#### Exercise description:
Once you have read the entries below, give them all again without any difference.

*** Block opens ***

def readMany {α : Type} (item : Reader α) : Nat → Reader (List α)
  | 0, bytes => some ([], bytes)
  | n + 1, bytes =>
    match item bytes with
    | none => none
    | some (a, rest) =>
      match readMany item n rest with
      | none => none
      | some (l, rest) => some (a :: l, rest)

def readList {α : Type} (item : Reader α) : Reader (List α)
  | n :: rest => readMany item n.toNat rest
  | [] => none

/-- A presence byte other than 0 and 1 names no value, so the body is malformed (log 17). -/
def readOption {α : Type} (item : Reader α) : Reader (Option α)
  | b :: rest =>
    if b = 0#8 then some (none, rest)
    else if b = 1#8 then
      match item rest with
      | none => none
      | some (a, rest) => some (some a, rest)
    else none
  | [] => none

def readSlotField : Reader SlotField := fun bytes => do
  let (state, bytes) ← readByte bytes
  let (expected, bytes) ← readOption readText bytes
  return (⟨state, expected⟩, bytes)

def readSiteField : Reader SiteField := fun bytes => do
  let (number, bytes) ← readHalf bytes
  let (row, bytes) ← readByte bytes
  let (col, bytes) ← readByte bytes
  let (x, bytes) ← readFull bytes
  let (y, bytes) ← readFull bytes
  let (inspClass, bytes) ← readByte bytes
  let (size, bytes) ← readHalf bytes
  let (priority, bytes) ← readByte bytes
  return (⟨number, row, col, x, y, inspClass, size, priority⟩, bytes)

def readExcursionField : Reader ExcursionField := fun bytes => do
  let (cls, bytes) ← readByte bytes
  let (limit, bytes) ← readHalf bytes
  let (action, bytes) ← readByte bytes
  return (⟨cls, limit, action⟩, bytes)

def readReportingField : Reader ReportingField := fun bytes => do
  let (kind, bytes) ← readByte bytes
  let (value, bytes) ← readByte bytes
  return (⟨kind, value⟩, bytes)

def readRecipeFields : Reader RecipeFields := fun bytes => do
  let (resolution, bytes) ← readOption readByte bytes
  let (sweepSteps, bytes) ← readOption readByte bytes
  let (stepSize, bytes) ← readOption readByte bytes
  let (quality, bytes) ← readOption readByte bytes
  let (mapRadius, bytes) ← readOption readHalf bytes
  let (mapLifetime, bytes) ← readOption readByte bytes
  let (focusHold, bytes) ← readOption readHalf bytes
  let (attemptLimit, bytes) ← readOption readByte bytes
  let (classWait, bytes) ← readOption readHalf bytes
  let (readId, bytes) ← readOption readByte bytes
  let (excursions, bytes) ← readOption (readList readExcursionField) bytes
  let (samplingFloor, bytes) ← readOption readByte bytes
  return (⟨resolution, sweepSteps, stepSize, quality, mapRadius, mapLifetime, focusHold, attemptLimit, classWait,
    readId, excursions, samplingFloor⟩, bytes)

def readLotSelector : Reader LotSelector := fun bytes => do
  let (sel, bytes) ← readByte bytes
  if sel = 0#8 then
    let (id, bytes) ← readText bytes
    return (.lot id, bytes)
  else if sel = 1#8 then
    let (n, bytes) ← readByte bytes
    return (.port n, bytes)
  else none

def readSiteSelector : Reader SiteSelector := fun bytes => do
  let (sel, bytes) ← readByte bytes
  if sel = 0#8 then return (.pool, bytes)
  else if sel = 1#8 then
    let (id, bytes) ← readText bytes
    let (slot, bytes) ← readByte bytes
    let (start, bytes) ← readHalf bytes
    return (.list id slot start, bytes)
  else none

def readReportSelector : Reader ReportSelector := fun bytes => do
  let (sel, bytes) ← readByte bytes
  if sel = 0#8 then
    let (n, bytes) ← readHalf bytes
    return (.number n, bytes)
  else if sel = 1#8 then return (.oldest, bytes)
  else none

def readErrorSelector : Reader ErrorSelector := fun bytes => do
  let (sel, bytes) ← readByte bytes
  if sel = 0#8 then return (.all, bytes)
  else if sel = 1#8 then
    let (c, bytes) ← readByte bytes
    return (.cls c, bytes)
  else if sel = 2#8 then
    let (names, bytes) ← readList readByte bytes
    return (.kinds names, bytes)
  else none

*** Block closes ***

#### Answer space:
def readMany {α : Type} (item : Reader α) : Nat → Reader (List α)
  | 0, bytes => some ([], bytes)
  | n + 1, bytes =>
    match item bytes with
    | none => none
    | some (a, rest) =>
      match readMany item n rest with
      | none => none
      | some (l, rest) => some (a :: l, rest)

def readList {α : Type} (item : Reader α) : Reader (List α)
  | n :: rest => readMany item n.toNat rest
  | [] => none

/-- A presence byte other than 0 and 1 names no value, so the body is malformed (log 17). -/
def readOption {α : Type} (item : Reader α) : Reader (Option α)
  | b :: rest =>
    if b = 0#8 then some (none, rest)
    else if b = 1#8 then
      match item rest with
      | none => none
      | some (a, rest) => some (some a, rest)
    else none
  | [] => none

def readSlotField : Reader SlotField := fun bytes => do
  let (state, bytes) ← readByte bytes
  let (expected, bytes) ← readOption readText bytes
  return (⟨state, expected⟩, bytes)

def readSiteField : Reader SiteField := fun bytes => do
  let (number, bytes) ← readHalf bytes
  let (row, bytes) ← readByte bytes
  let (col, bytes) ← readByte bytes
  let (x, bytes) ← readFull bytes
  let (y, bytes) ← readFull bytes
  let (inspClass, bytes) ← readByte bytes
  let (size, bytes) ← readHalf bytes
  let (priority, bytes) ← readByte bytes
  return (⟨number, row, col, x, y, inspClass, size, priority⟩, bytes)

def readExcursionField : Reader ExcursionField := fun bytes => do
  let (cls, bytes) ← readByte bytes
  let (limit, bytes) ← readHalf bytes
  let (action, bytes) ← readByte bytes
  return (⟨cls, limit, action⟩, bytes)

def readReportingField : Reader ReportingField := fun bytes => do
  let (kind, bytes) ← readByte bytes
  let (value, bytes) ← readByte bytes
  return (⟨kind, value⟩, bytes)

def readRecipeFields : Reader RecipeFields := fun bytes => do
  let (resolution, bytes) ← readOption readByte bytes
  let (sweepSteps, bytes) ← readOption readByte bytes
  let (stepSize, bytes) ← readOption readByte bytes
  let (quality, bytes) ← readOption readByte bytes
  let (mapRadius, bytes) ← readOption readHalf bytes
  let (mapLifetime, bytes) ← readOption readByte bytes
  let (focusHold, bytes) ← readOption readHalf bytes
  let (attemptLimit, bytes) ← readOption readByte bytes
  let (classWait, bytes) ← readOption readHalf bytes
  let (readId, bytes) ← readOption readByte bytes
  let (excursions, bytes) ← readOption (readList readExcursionField) bytes
  let (samplingFloor, bytes) ← readOption readByte bytes
  return (⟨resolution, sweepSteps, stepSize, quality, mapRadius, mapLifetime, focusHold, attemptLimit, classWait,
    readId, excursions, samplingFloor⟩, bytes)

def readLotSelector : Reader LotSelector := fun bytes => do
  let (sel, bytes) ← readByte bytes
  if sel = 0#8 then
    let (id, bytes) ← readText bytes
    return (.lot id, bytes)
  else if sel = 1#8 then
    let (n, bytes) ← readByte bytes
    return (.port n, bytes)
  else none

def readSiteSelector : Reader SiteSelector := fun bytes => do
  let (sel, bytes) ← readByte bytes
  if sel = 0#8 then return (.pool, bytes)
  else if sel = 1#8 then
    let (id, bytes) ← readText bytes
    let (slot, bytes) ← readByte bytes
    let (start, bytes) ← readHalf bytes
    return (.list id slot start, bytes)
  else none

def readReportSelector : Reader ReportSelector := fun bytes => do
  let (sel, bytes) ← readByte bytes
  if sel = 0#8 then
    let (n, bytes) ← readHalf bytes
    return (.number n, bytes)
  else if sel = 1#8 then return (.oldest, bytes)
  else none

def readErrorSelector : Reader ErrorSelector := fun bytes => do
  let (sel, bytes) ← readByte bytes
  if sel = 0#8 then return (.all, bytes)
  else if sel = 1#8 then
    let (c, bytes) ← readByte bytes
    return (.cls c, bytes)
  else if sel = 2#8 then
    let (names, bytes) ← readList readByte bytes
    return (.kinds names, bytes)
  else none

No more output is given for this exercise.